В кухне на столе чашка из-под какао, яичная рюмка с выеденным яйцом, а рядом вырванный из тетрадки листок, на котором сын нацарапал: «Я пошел к товарищу».
Франсуа смутно помнилось, что он просыпался рано утром, когда солнце еще не проникло в ущелье их улицы.
В памяти у него запечатлелась картина: Боб бесшумно одевается, краем глаза следя за отцом, а потом выходит из комнаты, держа в руках башмаки. Может, Франсуа сказал ему, что плохо себя чувствует?
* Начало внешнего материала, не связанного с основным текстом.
/-- Settles O7: the wait phase, after the timer phase, finds no key or the least one. -/
theorem waitingStepTakesTheLeastKey : Obligations.WaitingStepTakesTheLeastKey := by
  intro s hr
  rw [step_of_waiting hr]
  refine ⟨fun hnone => ?_, fun k hk hlow => ?_⟩
  · have hleast : s.timerPhase.leastKey = none := by simpa [State.leastKey_eq_none] using hnone
    rw [State.waitPhase, hleast]
  · have hleast : s.timerPhase.leastKey = some k := by simpa [State.leastKey_eq_some] using ⟨hk, hlow⟩
    have hwait : s.timerPhase.waitPhase = { (((s.timerPhase.setReg s.waitReg (k.setWidth 8)).putKey k false).advance) with
        runState := .running } := by
      rw [State.waitPhase, hleast, State.timerPhase_waitReg]
    refine ⟨_, congrArg _ hwait, ?_, fun r => ?_, fun j => ?_⟩
    · rw [← s.timerPhase_pc]; rfl
    · exact (State.reg_setReg _ _ _ _).trans (by rw [State.timerPhase_reg, BitVec.ofNat_toNat])
    · exact (State.keyDown_putKey _ _ _ _).trans (by simp)

/-- Settles O12: each of the three ways to halt is one halt after the timer phase. -/
theorem faultsArePrecise : Obligations.FaultsArePrecise := by
  intro s t hs h ht
  obtain ⟨hr, f, rfl, -⟩ := cases_of_halting_step h hs ht
  exact ⟨hr, f, rfl⟩

/-- Settles O13: by the cases of a halting step and of the faults of an instruction. -/
theorem faultCausesAreExact : Obligations.FaultCausesAreExact := by
  intro s t f hs h ht hf
  obtain ⟨-, g, rfl, hcause⟩ := cases_of_halting_step h hs ht
  cases hf
  obtain ⟨hpc, rfl⟩ | ⟨hpc, ⟨e, he⟩, rfl⟩ | ⟨hpc, i, hi, hraise⟩ := hcause
  · exact ⟨rfl, hpc⟩
  · refine ⟨rfl, hpc, rfl, fun row hrow hmatch => ?_⟩
    rw [decodeWord_of_match hrow hmatch] at he
    cases he
  · cases hraise with
    | overflow nnn hfull => exact ⟨hpc, by simpa using hfull, nnn, hi⟩
    | underflow hempty => exact ⟨hpc, by simpa using hempty, hi⟩
    | lowStore hbytes hlow =>
      obtain ⟨hlt, k, hk, rfl, hmin⟩ := State.lowAddr_some _ _ _ hlow
      simp only [State.timerPhase_ea] at hmin hlt ⊢
      obtain ⟨x, rfl, rfl⟩ | ⟨x, rfl, rfl⟩ := State.storedBytes_eq_some hbytes
      · exact ⟨hpc, hlt, x, k, rfl, hmin, .inl ⟨hi, hk⟩⟩
      · rw [State.regRun_length] at hk
        exact ⟨hpc, hlt, x, k, rfl, hmin, .inr ⟨hi, Nat.lt_succ_iff.mp hk⟩⟩

/-- Settles O14: the word at `pc` decodes to the jump to `pc`, which writes `pc` with its own value. -/
theorem selfJumpOnlyCountsTimers : Obligations.SelfJumpOnlyCountsTimers := by
  rintro s ⟨hr, hpc, hword⟩
  have hlt : s.pc.toNat < 4096 := Nat.lt_of_le_of_lt hpc (by decide)
  have hjump : decodeWord (s.wordAt s.pc) = .ok (.jp (s.pc.setWidth 12)) := by
    rw [hword, ← fmtNNN_eq_or hlt]
    exact decodeWord_encode (.jp _)
  have hexec : exec (.jp (s.pc.setWidth 12)) s.timerPhase = .next s.timerPhase := by
    change Host.Outcome.next (s.timerPhase.setPc (Addr.toWord (s.pc.setWidth 12))) = _
    rw [toWord_setWidth hlt, ← s.timerPhase_pc]
    rfl
  refine ⟨_, (step_of_running hr hpc hjump).trans hexec, rfl, ?_⟩
  simpa [State.AtEnd] using ⟨hr, hpc, hword⟩
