-- ==== Sys2Proof/Machine/Flags.lean ====
section
/-! DEFINITION. STATUS: its codes (10_state.md R28, R29), its values after each outcome (60_exceptions.md R140 to R143)
and its word (R27). The block has no condition codes (R25). -/

namespace Sys2Proof.Machine

/-- The causes of a FormatError, with NONE for a valid token (10_state.md R29). -/
inductive FmtCause where
  | none | length | badDataChar | badPadChar | padBits
  deriving DecidableEq, Repr

/-- The value of STATUS.FMT_CAUSE for a cause (10_state.md R29). -/
def FmtCause.code : FmtCause → BitVec 4
  | .none => 0#4
  | .length => 1#4
  | .badDataChar => 2#4
  | .badPadChar => 3#4
  | .padBits => 4#4

/-- The errors a CMD write can end in (60_exceptions.md R140). -/
inductive CommandError where
  /-- RangeError(mask) (R141). -/
  | range (mask : BitVec 11)
  /-- FormatError(cause) (R142). -/
  | format (cause : FmtCause)
  /-- IllegalCommand (R143). -/
  | illegal
  deriving DecidableEq, Repr

/-- STATUS after a command that completed without error: ERR = OK (10_state.md R28). -/
def Status.ok : Status := ⟨0#3, 0#4, 0#11⟩

/-- STATUS after an error (60_exceptions.md R141, R142, R143). -/
def CommandError.status : CommandError → Status
  | .range mask => ⟨1#3, 0#4, mask⟩
  | .format cause => ⟨2#3, cause.code, 0#11⟩
  | .illegal => ⟨3#3, 0#4, 0#11⟩

/-- STATUS as the 32-bit register (10_state.md R27): the reserved bits 3, 15:8 and 31:27 read 0. -/
def Status.word (st : Status) : Word :=
  0#5 ++ st.rangeMask ++ 0#8 ++ st.fmtCause ++ 0#1 ++ st.err

end Sys2Proof.Machine
end

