-- ==== Sys2Proof/Machine/Ops.lean ====
section
/-! DEFINITION. The named operations over the registers: updates, the end of a command in success or in error, one
register's read and write, the bus response, reset. -/

namespace Sys2Proof.Machine

/-- FIELD[0..10] replaced. -/
def State.withField (s : State) (v : Vector Word 11) : State := { s with field := v }

/-- FLAGS[1:0] replaced. -/
def State.withFlags (s : State) (v : BitVec 2) : State := { s with flags := v }

/-- FRAME[0..27] replaced. -/
def State.withFrame (s : State) (v : Vector Byte 28) : State := { s with frame := v }

/-- TOKEN[0..63] replaced. -/
def State.withToken (s : State) (v : Vector Byte 64) : State := { s with token := v }

/-- TOKEN_LEN[15:0] replaced. -/
def State.withTokenLen (s : State) (v : BitVec 16) : State := { s with tokenLen := v }

/-- All of STATUS replaced (10_state.md R27: every command overwrites all of it). -/
def State.withStatus (s : State) (v : Status) : State := { s with status := v }

/-- The host's remaining actions replaced. -/
def State.withPending (s : State) (v : List HostAction) : State := { s with pending := v }

/-- A bus transaction answers `r`: nothing in the block records it (40_host_bus.md R87). -/
def State.respond (s : State) (r : BusResult) : State := { s with result := some r }

/-- A command completes without error: STATUS is OK (10_state.md R28). -/
def State.complete (s : State) : State := s.withStatus Status.ok

/-- `raise`: a command ends in an error. This is all the exception entry the block has: STATUS is written and no other
register changes; no trap, no saved state, no handler, and nothing to return from (00_scope.md R13;
60_exceptions.md R141 to R143, R146, R147). -/
def State.raise (s : State) (e : CommandError) : State := s.withStatus e.status

/-- An outcome with its next state passed on through `f`; a stop stays the stop it is. -/
def onNext (o : Host.Outcome State Fault Refusal) (f : State → State) : Host.Outcome State Fault Refusal :=
  match o with
  | .next s => .next (f s)
  | .fault r => .fault r
  | .refused r => .refused r

/-- A FRAME word, big-endian (20_memory.md R44). -/
def frameWord (frame : Vector Byte 28) (k : Fin 7) : Word :=
  beWord frame[4 * k.val] frame[4 * k.val + 1] frame[4 * k.val + 2] frame[4 * k.val + 3]

/-- A TOKEN word, big-endian (20_memory.md R45). -/
def tokenWord (token : Vector Byte 64) (k : Fin 16) : Word :=
  beWord token[4 * k.val] token[4 * k.val + 1] token[4 * k.val + 2] token[4 * k.val + 3]

/-- The frame after a write of FRAME word k (40_host_bus.md R81, R88). -/
def setFrameWord (frame : Vector Byte 28) (k : Fin 7) (v : Word) : Vector Byte 28 :=
  (((frame.set (4 * k.val) (byteLane v 3)).set (4 * k.val + 1) (byteLane v 2)).set (4 * k.val + 2)
    (byteLane v 1)).set (4 * k.val + 3) (byteLane v 0)

/-- The token buffer after a write of TOKEN word k (40_host_bus.md R81, R88). -/
def setTokenWord (token : Vector Byte 64) (k : Fin 16) (v : Word) : Vector Byte 64 :=
  (((token.set (4 * k.val) (byteLane v 3)).set (4 * k.val + 1) (byteLane v 2)).set (4 * k.val + 2)
    (byteLane v 1)).set (4 * k.val + 3) (byteLane v 0)

/-- The value the host reads from a register (40_host_bus.md R80): CMD reads 0, unimplemented bits read 0. -/
def readReg (s : State) : Reg → Word
  | .cmd => 0#32
  | .status => s.status.word
  | .flags => s.flags.setWidth 32
  | .field i => s.field[i]
  | .frameWord k => frameWord s.frame k
  | .tokenLen => s.tokenLen.setWidth 32
  | .tokenWord k => tokenWord s.token k

/-- The store of a host write to a register other than CMD (40_host_bus.md R81, R83 to R85, R88): a write to STATUS is
ignored, unimplemented bits are dropped. CMD is no storage (10_state.md R26): its write runs a command (`busWrite`). -/
def writeReg (s : State) (r : Reg) (v : Word) : State :=
  match r with
  | .cmd => s
  | .status => s
  | .flags => s.withFlags (v.setWidth 2)
  | .field i => s.withField (s.field.set i v)
  | .frameWord k => s.withFrame (setFrameWord s.frame k v)
  | .tokenLen => s.withTokenLen (v.setWidth 16)
  | .tokenWord k => s.withToken (setTokenWord s.token k v)

/-- Every register takes its reset value (10_state.md R36, 70_reset_and_hazards.md R170); the configuration is not
changed, and the model's own fields are not registers. -/
def State.resetRegisters (s : State) : State :=
  { State.resetFor s.config with
    resetAsserted := s.resetAsserted, pending := s.pending, result := s.result }

/-- The reset input driven to a level: the registers have their reset values while it is asserted and when it is
released (70_reset_and_hazards.md R170). DESIGN CHOICE, unsafe, log entry 10: a release while the input is not asserted,
of which the spec says nothing, resets the registers too. -/
def State.driveReset (s : State) (asserted : Bool) : State :=
  { s.resetRegisters with resetAsserted := asserted }

end Sys2Proof.Machine
end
И Боб поверил?
Или его разбудил отцовский храп, и он почуял в воздухе запах перегара?
На столе в столовой пустая бутылка, рюмки, окурки.
Все вещи сдвинулись со своих мест, комната утратила привычный облик, рядом с пепельницей раскрытый альбом с медными уголками и фотографии в нем. Франсуа совершенно не соображал, что надо делать. Он стоял в нерешительности и чувствовал себя по-настоящему больным. Подумал, не сварить ли кофе, но при одном виде потеков яичного желтка на белой скорлупе его замутило.
А тут еще отвратительное воспоминание о сне, приснившемся перед самым пробуждением. Он стоит в толпе на каком-то вокзале, держит Боба за руку и сует билет железнодорожнику в форме, ожесточенно с ним споря.
Боб почему-то тянет его назад. Все это крайне нелепо, потому что Франсуа должен сказать железнодорожнику что-то ужасно важное. Люди вокруг смотрят на него с негодованием, он не понимает почему, как вдруг обнаруживает, что совершенно гол.
Да, гол, но это не его нагота. Вот что самое невероятное в этом сне. Он гол, как дядя Леон, брат матери, с которым они иногда виделись в Мелене, когда Франсуа был в возрасте Боба. Юл, как дядя Леон в тот раз в комнате служанки, когда Франсуа подсматривал за ними в замочную скважину. Пожалуй, в ту пору Франсуа был чуть постарше Боба. Лет, наверное, двенадцати.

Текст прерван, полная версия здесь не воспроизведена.